Auteur / Autrice : | Aude Laisne |
Direction : | Eric Lesniewska, Denis Pompon |
Type : | Thèse de doctorat |
Discipline(s) : | Chimie - physique |
Date : | Soutenance le 15/12/2011 |
Etablissement(s) : | Dijon |
Ecole(s) doctorale(s) : | École doctorale Carnot (Dijon ; .....-2012) |
Partenaire(s) de recherche : | Laboratoire : Laboratoire Interdisciplinaire Carnot de Bourgogne (ICB) (Dijon) |
Jury : | Président / Présidente : Alain Dereux |
Examinateurs / Examinatrices : Michaël Canva, Jean-Louis Leroy | |
Rapporteurs / Rapporteuses : Pierre Emmanuel Milhiet, Philippe Minard |
Mots clés
Résumé
La thèse a pour objet l’analyse de mécanismes d’assemblage permettant la création de structures auto-assemblées à base d’ADN, fonctionnalisées par des protéines. Les PDNA sont des molécules synthétiques associant de manière covalente une séquence d’ADN et un module protéique.
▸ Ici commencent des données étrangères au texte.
/-- The quill at a chain's progress point (R216, R219, R220, R227): what an answer ends, a faulty entry, an entry passed over;
otherwise the unit of its entry comes next. -/
def State.serve (s : State) (id : CtxId) (c : Chain) : State :=
  match c.bad with
  | some (k, d) =>
    if k = 256 + 10 then
      s.stopChain id { c with bad := none }.redo 10 true (s.elemAddr id c)
    else s.endChain id { c with bad := none, unit := 0 } k d
  | none =>
    match c.kind with
    | .snap base len slot op => s.snapUnit id c base len slot op
    | .chain =>
      if s.entryLost id c then s.endChain id c 2 0
      else match s.entryBad id c with
      | (some d, h, us) =>
        if c.land && c.off = c.head && c.elem = 0 && !(s.landForm id c h us) then s.endChain id c 0xD 0
        else if 0 < c.skip && hKind h ≠ 12 && c.nextOff h ≤ 0x100000 && c.off + 16 ≤ 0x100000 then
          s.putChain id { c.goto (c.nextOff h) with skip := c.skip - 1 }
        else s.endChain id c 1 d
      | (none, h, us) =>
        if c.land && c.off = c.head && c.elem = 0 && c.unit = 0 && !s.landForm id c h us then s.endChain id c 0xD 0
        else if 0 < c.skip && hKind h ≠ 12 then s.putChain id { c.goto (c.nextOff h) with skip := c.skip - 1 }
        else
          let s := if 0 < c.skip then s.putChain id { c with skip := 0 } else s
          { s with agenda := entryEvent id.pid id.core c.queue (hKind h) :: s.agenda }

/-- Whether a chain can be served now: earlier stores of its context have been performed, earlier loads have read (R170, R177). -/
def State.servable (s : State) (pid core : Nat) (c : Chain) : Bool :=
  !c.stopped && c.acks = 0 && c.timer ≠ some 0 && !(s.ctx (c.id pid core)).storesOut c.issue && !s.loadsOut c.ident c.issue

/-- A chain's answered elements leave the suppression caches: its progress has passed them, so no replay resends them, and a
LOOP performs their entry again under the same tag (R227, R228, R394; log entry 22). -/
def State.retirePassed (s : State) (id : CtxId) (c : Chain) : State :=
  if c.unit = 0 then s
  else
    let t := (s.entry id c.entry).tag
    s.purge (fun x => x.src = t && x.chan = c.queue && x.seq = c.seq)

/-- A stopped chain whose context has ended, outside a node: it cannot be resumed, and completes with MEMFAULT (R382). -/
def State.leftStopped (s : State) (pid core : Nat) : Option Chain :=
  (s.core pid core).live.chains.find? (fun c => c.stopped && (s.ctx (c.id pid core)).halted && (s.ctx (c.id pid core)).inst.isNone)

/-- QUILL_PROGRESS (R216): the queues are served round robin, one progress unit at a time. -/
def execQuillProgress (pid core : Nat) (s : State) : Out :=
  let k := s.core pid core
  if k.swap ≠ .running || s.coreDead pid core then .next s
  else match s.leftStopped pid core with
  | some c => .next (s.endChain (c.id pid core) { c with stopped := false } 2 c.reason)
  | none => match (List.range 8).findSome? (fun i =>
      ((s.headChain pid core ((k.quillTurn + i) % 8)).filter (s.servable pid core)).map (fun c => ((k.quillTurn + i) % 8, c))) with
    | none => .next s
    | some (q, c) =>
      .next (((s.updCore pid core (fun k => { k with quillTurn := (q + 1) % 8 })).retirePassed (c.id pid core) c).serve (c.id pid core) c)

/-! ### `cpy` and `cpyq` (R215, R217, R218) -/

/-- Chains of a queue that have been issued and not completed (R216). -/
def State.queueLength (s : State) (q : Nat) : Nat := (s.myCore.live.chains.filter (fun c => c.queue = q)).length

/-- The edges of the issue of a command to the quill (R167, R189): a release by the context and the quill's acquire; ACQ acquires what the
context's reads have heard. A command to another engine has none: those engines' accesses are tracked for no agent (R187, R189). -/
def State.engineEdge (s : State) (acq : Bool) (sc : BitVec 4) : State :=
  let q : Agent := ⟨s.cur.id, true⟩
  let s := s.raceEdge s.meAgent q
  if acq then s.acquireFrom q sc.toNat s.me.heard else s

/-- A command of one in-flight entry: what its issue does (R196). -/
def State.command (s : State) (kind chan : Nat) (target : Word) (k : State → Nat → State) : State :=
  match s.me.freeEntry with
  | none => s.hold
  | some i => k (s.alloc i kind chan 3 target) i

/-- The ticket of entry `i` of the context in hand. -/
def State.ticketOf (s : State) (kind i : Nat) : Word := ticket (s.entry s.cur.id i).seq kind i
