/-- The designated primary of this cycle (R251, R309). -/
def State.designate (s : State) (pid core : Nat) (rdy : List Nat) : Option Nat :=
  let k := s.core pid core
  match k.primary with
  | none => rdy.head?
  | some d =>
    if 4 ≤ s.stateCode ⟨pid, core, d⟩ then rdy.head?
    else if k.yielded = some d then (match (rdy.filter (· ≠ d)).head? with
      | some x => some x
      | none => some d)
    else some d

/-! ### The checks of R35 -/

/-- The level an operation demands (R19, R42, R57). -/
def opLevel : Instr → Nat
  | .csrr _ n | .csrw _ n | .csrs _ n | .csrc _ n => csrLevel n
  | .winSet .. | .winClr .. | .pgInval .. | .pgSnap .. | .pgCowRelease .. | .pgCowRestore .. | .pgBlkSet ..
  | .pgBlkClear .. | .pgMig .. | .partInt .. | .ctxPark .. | .ctxUnpark .. | .ifrRd .. | .ifrWr .. | .tret | .snap .. => 1
  | _ => 0

/-- C-slot instructions that may not stand in a buffered bundle (R295). -/
def unbuffered (i : Instr) : Bool :=
  i.isTransfer || (match i with
    | .loopCfg .. | .loopRun .. | .hoopJoin .. | .halt | .gnodeDone .. | .stkEnd .. => true
    | i => opLevel i = 1 && !(match i with
      | .csrr .. | .csrw .. | .csrs .. | .csrc .. => true
      | _ => false))

/-- The waiting instructions of R418; those of the system chapter hold their context (R356). -/
def waitingOp : Instr → Bool
  | .waitAt _ | .waitEv _ | .barWait _ | .hoopEnd _ | .hoopJoin .. | .mwait _ | .tfence | .efence | .fenceFar _ | .fenceScAcq _
  | .fenceScAr _ | .winSet .. | .winClr .. | .pgInval .. | .pgSnap .. | .pgCowRelease .. | .pgCowRestore .. | .pgBlkSet ..
  | .pgBlkClear .. | .pgMig .. | .partInt .. | .ctxPark .. | .ctxUnpark .. => true
  | _ => false

/-- The cause a single slot gives: SUB of R36. -/
def slotCause (features : Word) (firstPass : Bool) (x : RawSlot) : Option Nat :=
  match x.dec with
  | .error .opcode => some 1
  | d =>
    if (match slotFeature x.slot.cls x.word with
        | some f => !features.getLsbD f
        | none => false) then some 3
    else match d with
      | .error _ => some 2
      | .ok y => if firstPass && x.slot = .c && unbuffered y.op then some 2 else none

/-- `stk.end` and `stk.cnt` stand as R57 pairs them. -/
def pairOk (xs : List (Slot × Slotted)) : Bool :=
  let ends := xs.any (fun x => match x.2.op with
    | .stkEnd _ => true
    | _ => false)
  let cnts := (xs.filter (fun x => match x.2.op with
    | .stkCnt _ => true
    | _ => false)).length
  if ends then cnts = 1 else cnts = 0

/-- No two slots of a bundle write one register (R34). -/
def conflictFree (xs : List (Slot × Slotted)) : Bool :=
  let ws := xs.flatMap (fun x => (Instr.regWrites x.2.op).map (fun w => w.1))
  let ws := ws.filter (fun r => !(r.cls = 0 && r.num = 0))
  (ws.zipIdx).all (fun w => !(ws.drop (w.2 + 1)).contains w.1)

/-- The level that advances after a pass (R293): the lowest not at its last index. -/
def Ctx.advancing (c : Ctx) (r : Replay) : Option Nat :=
  (List.range 6).find? (fun l => r.at l + 1 < (c.loopLevel l).count)

/-- A performed slot ends the replay (R296). -/
def Ctx.breaks (c : Ctx) (xs : List (Slot × Slotted)) : Bool :=
  xs.any (fun x => x.2.op = .loopBrk && c.performs true x)

/-- The `a` register on which the stride addition of a pass's last bundle stalls (R294); a bundle whose `loop.brk` is performed adds
no strides (R296). -/
def Ctx.strideStall (c : Ctx) (now : Nat) (xs : List (Slot × Slotted)) : Option Nat :=
  match c.running with
  | none => none
  | some r =>
    if r.pos + 1 ≠ r.n || c.breaks xs then none
    else match c.advancing r with
      | none => none
      | some l => (List.range 16).find? (fun j =>
          (c.loopLevel l).strides[j % 16]'(Nat.mod_lt _ (by decide)) ≠ 0 &&
          (xs.any (fun x => (Instr.regWrites x.2.op).any (fun w => w.1 = ⟨1, j⟩ && 1 < w.2)) ||
           c.pendingRegs.any (fun p => p.1 = ⟨1, j⟩ && (match p.2 with
             | .pipe d => now + 1 < d
             | _ => true))))

/-! ### The checking scoreboard (R40) -/

/-- The cycle a context's `ldt` would be promised (R205). -/
def State.ldtAt (s : State) (id : CtxId) (gt : GNum) (ab : ANum) : Option Nat :=
  let c := s.ctx id
  match (s.access (s.whoOf id) .read (c.ra ab) 256).2 with
  | .ok ps => some (s.promised id ps (c.rg gt))
  | _ => none

/-- When a write of an operation would complete, issued now: its latency (R39), or its promise. -/
def State.doneAt (s : State) (id : CtxId) (i : Instr) (lat : Nat) : Done :=
  if lat ≠ 0 then .pipe ((s.core id.pid id.core).pcyc + lat)
  else match i with
    | .ldt _ _ gt ab _ => ((s.ldtAt id gt ab).map Done.cycle).getD .unknown
    | _ => .unknown

/-- Whether a pending write would complete after a later write to its register, as far as is known at issue. The cycle of a handle's
answer (R231) and of a late landing (R206) is not known: beside a write that completes on a known cycle the pending one counts as the
later (DESIGN CHOICE, log entry 102); two handles come in the order of their requests. -/
def State.doneAfter (s : State) (id : CtxId) (p own : Done) : Bool :=
  let now := (s.core id.pid id.core).pcyc
  let cyc (d : Nat) : Nat :=
    ((s.pkg id.pid).island (bayOf id.core)).cycleAfter (8 * (d - now) + 8) (s.pkg id.pid).cycle.toNat (d - now)
  match p, own with
  | .pipe d, .pipe e => e < d
  | .cycle d, .cycle e => e < d
  | .cycle d, .pipe e => cyc e < d
  | .pipe d, .cycle e => e < cyc d
  | .unknown, .unknown => false
  | .unknown, _ | _, .unknown => true

/-- The first register of an operation that the scoreboard stops on (R40): one it reads with a pending write, or one it
writes whose pending write would complete after its own. -/
def State.stallOn (s : State) (id : CtxId) (extra : List RegRef) (i : Instr) : Option RegRef :=
  let ps := (s.ctx id).pendingRegs
  match (extra ++ Instr.regReads i).find? (fun r => !r.fixed && ps.any (fun p => p.1 = r)) with
  | some r => some r
  | none => ((Instr.regWrites i).find? (fun w => !w.1.fixed && ps.any (fun p => p.1 = w.1 &&
      s.doneAfter id p.2 (s.doneAt id i w.2)))).map (·.1)

/-- `TVAL` of `STALL` (R36). -/
def stallTval (whole : Bool) (slot : Nat) (r : RegRef) : Word :=
  BitVec.ofNat 64 (r.num * 2 ^ 16 + r.cls * 2 ^ 12 + (if whole then 2048 else slot * 256))

/-- `STALL` (R40, R294). -/
def State.stallCheck (s : State) (id : CtxId) (inReplay : Bool) (xs : List (Slot × Slotted)) : Option Word :=
  if !(s.ctx id).sbchk.getLsbD 0 then none
  else match xs.findSome? (fun x =>
      (s.stallOn id (if x.1 = .c then [rP x.2.pr] else []) x.2.op).map (fun r => stallTval false x.1.bit r)) with
    | some t => some t
    | none =>
      if inReplay then ((s.ctx id).strideStall (s.core id.pid id.core).pcyc xs).map (fun j => stallTval true 0 ⟨1, j⟩) else none

/-- A bundle's slots, once all decode. -/
def slotsOf (xs : List RawSlot) : List (Slot × Slotted) :=
  xs.filterMap (fun x => match x.dec with
    | .ok y => some (x.slot, y)
    | .error _ => none)

/-- The `TVAL` of `MEMERR` where a performed `jmp.bkt` reads an uncorrectable unit of its table (R378). -/
def State.bucketError (s : State) (id : CtxId) (addr : Word) (inReplay : Bool) (xs : List (Slot × Slotted)) : Option Word :=
  xs.findSome? (fun x => match x.2.op with
    | .jmpBkt gc off =>
      if (s.ctx id).performs inReplay x then
        (match s.bucketOf id addr gc off with
         | .trap c t => if c = causeMemerr then some t else none
         | _ => none)
      else none
    | _ => none)

/-- The checks of R35 after the fetch, in their order: a trap's cause and `TVAL`, or the slots. `MEMERR` on the table of a `jmp.bkt`
comes with the fetch, at step 1 (R378). PRIVILEGE and STALL are raised for a suppressed slot too (DESIGN CHOICE, log entry 39). Where
several slots or registers qualify, PRIVILEGE names the lowest slot, and STALL the lowest slot, of it the C slot's predicate, then the
first register the operation reads, then the first it writes (DESIGN CHOICE, log entry 102: R35 fixes the lowest slot for ILLEGAL
alone). -/
def State.checks (s : State) (id : CtxId) (addr : Word) (bytes : List Byte) (inReplay firstPass : Bool) :
    Except (Nat × Word) (List (Slot × Slotted)) :=
  let c := s.ctx id
  let raw := decodeBundle bytes
  match s.bucketError id addr inReplay (slotsOf raw) with
  | some t => .error (causeMemerr, t)
  | none =>
  if 64 < addr.toNat % 64 + bytes.length then .error (causeIllegal, illegalTval true 0 4)
  else match raw.findSome? (fun x => (slotCause (s.pkg id.pid).features firstPass x).map (fun e => (x.slot, e))) with
    | some (sl, e) => .error (causeIllegal, illegalTval false sl.bit e)
    | none =>
      let xs := slotsOf raw
      if !pairOk xs then .error (causeIllegal, illegalTval true 0 6)
      else if !conflictFree xs then .error (causeIllegal, illegalTval true 0 5)
      else match xs.find? (fun x => c.level.toNat < opLevel x.2.op) with
        | some x => .error (causePrivilege, illegalTval false x.1.bit 0)
        | none => match s.stallCheck id inReplay xs with
          | some t => .error (causeStall, t)
          | none => .ok xs

/-! ### Pending traps (R405) -/

/-- Rank of a pending trap's cause (R405, item 2). -/
def pendRank (cause : Nat) : Nat :=
  if cause = causeLate then 0 else if cause = causeUndecided then 1 else if cause = causeQfault then 2
  else if cause = causeHoop then 3 else 4

/-- The first of the `LATE`, `UNDECIDED`, `QFAULT` and `HOOP` traps of the context's level (R405, item 2). -/
def Ctx.dueTrap (c : Ctx) : Option (Nat × Word × Ctx) :=
  let ts := c.traps.filter (fun t => t.level = c.level && pendRank t.cause < 4)
  let best := ts.foldl (fun (b : Option PTrap) t => match b with
    | none => some t
    | some y => if pendRank t.cause < pendRank y.cause ∨ (pendRank t.cause = pendRank y.cause ∧ t.entry < y.entry) then some t
                else b) none
  best.map (fun t => (t.cause, t.tval, { c with traps := c.traps.erase t }))

/-- The pending trap a context takes at its next bundle, and the rest (R405, items 1 and 2). An error that has arrived while an `efence`
of the bundle waits is raised at it, with IMPR 0 (R380). -/
def Ctx.duePending (c : Ctx) (addr : Word) : Option (Nat × Word × Ctx) :=
  match c.err with
  | some e =>
    if e.level = c.level then
      some (causeMemerr, memerrTval e.origin e.more (c.efence ≠ some addr) e.w e.addr, { c with err := none })
    else c.dueTrap
  | none => c.dueTrap

/-! ### Kernel replacement (R276, R277) -/

/-- Strictly ascending numbers. -/
def ascending : List Nat → Bool
  | a :: b :: xs => a < b && ascending (b :: xs)
  | _ => true

/-- The entries of a PC map: NUM and ADDR. One that R276 does not allow holds no splice point (log entry 94). -/
def State.pcMap (s : State) (pid part va : Nat) : List (Nat × Word) :=
  match (s.virt pid part va 8).map leNat with
  | none => []
  | some n =>
    if 65535 < n then []
    else match s.virt pid part (va + 8) (16 * n) with
    | none => []
    | some bs =>
      let es := (List.range n).map (fun i => (bytesAt bs (16 * i) 4, BitVec.ofNat 64 (bytesAt bs (16 * i + 8) 8)))
      if (List.range n).all (fun i => bytesAt bs (16 * i + 4) 4 = 0) && ascending (es.map (·.1)) then es else []

/-- The 64 bytes of a node's descriptor (R260, R262). -/
def State.nodeDesc (s : State) (pid part node : Nat) : Option (List Byte) :=
  match (s.part pid part).bind (·.header) with
  | none => none
  | some h => (s.virt pid part h.toNat 64).bind (fun hd => s.virt pid part (bytesAt hd 8 8 + 64 * node) 64)

/-- The map of the image that a context's descriptor names now. -/
def State.currentMap (s : State) (id : CtxId) : List (Nat × Word) :=
  match (s.ctx id).inst.bind (fun n => (s.pkg id.pid).insts.find? (fun i => i.id = n)) with
  | none => []
  | some i => match s.nodeDesc id.pid i.part i.node with
    | none => []
    | some d => if bytesAt d 32 8 = 0 then [] else s.pcMap id.pid i.part (bytesAt d 32 8)

/-- The address at which a context goes on in the new image, if `a` is a splice point of both maps, under any of the NUMs that it bears in
the old one (R277). -/
def State.splice (s : State) (id : CtxId) (a : Word) : Option Word :=
  ((s.ctx id).oldMap.filter (fun e => e.2 = a)).findSome? (fun e => ((s.currentMap id).find? (fun n => n.1 = e.1)).map (·.2))

/-- A context goes on in the new image from address `a`, if that is a splice point; none while a replay is active (R277). The new
image's map is from then on the context's own. -/
def State.splicedAt (s : State) (id : CtxId) (a : Word) : State :=
  if (s.ctx id).seqr.replay.isSome then s
  else match s.splice id a with
    | some t =>
      let m := s.currentMap id
      s.updCtx id (fun c => { c with pc := t, npc := t, oldMap := m })
    | none => s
Basés sur le domaine hèmique du cytochrome b5, les PDNA présentent des propriétés d’absorption optique dépendant de l’état d’oxydoréduction. Pour comparer leurs propriétés d’assemblage à celles des ADN correspondants, différentes briques ont été assemblées en ensembles finis ou ouverts. Un premier chapitre développe des approches expérimentales et de modélisation pour caractériser les paramètres contrôlant ces assemblages dans le cas des ADN. Un second chapitre transpose ces approches aux assemblages de PDNA afin de mettre en évidence l’influence des domaines protéiques. Dans les deux cas, les travaux sont menés à la fois à un niveau macroscopique et de molécule unique par AFM classique ou à haute vitesse. Une troisième partie vise à comprendre comment ces assemblages peuvent être multiplexés sur des puces au sein de matrices poreuses de dextran. Nous avons modélisé l’influence de la matrice sur l’assemblage et utilisé ces modèles pour définir les relations entre observables et paramètres microscopiques. Une dernière partie vise à lever les limitations (pièges d’assemblages) mises en évidence dans les réactions sous contrôle cinétique. Nous avons développé des assemblages dans des conditions douces et contrôlées par le pH impliquant des structures ADN en motifs-i. Leur mécanisme de formation et de polymérisation en suprastructures a été étudié en combinant biochimie et analyse structurale par AFM.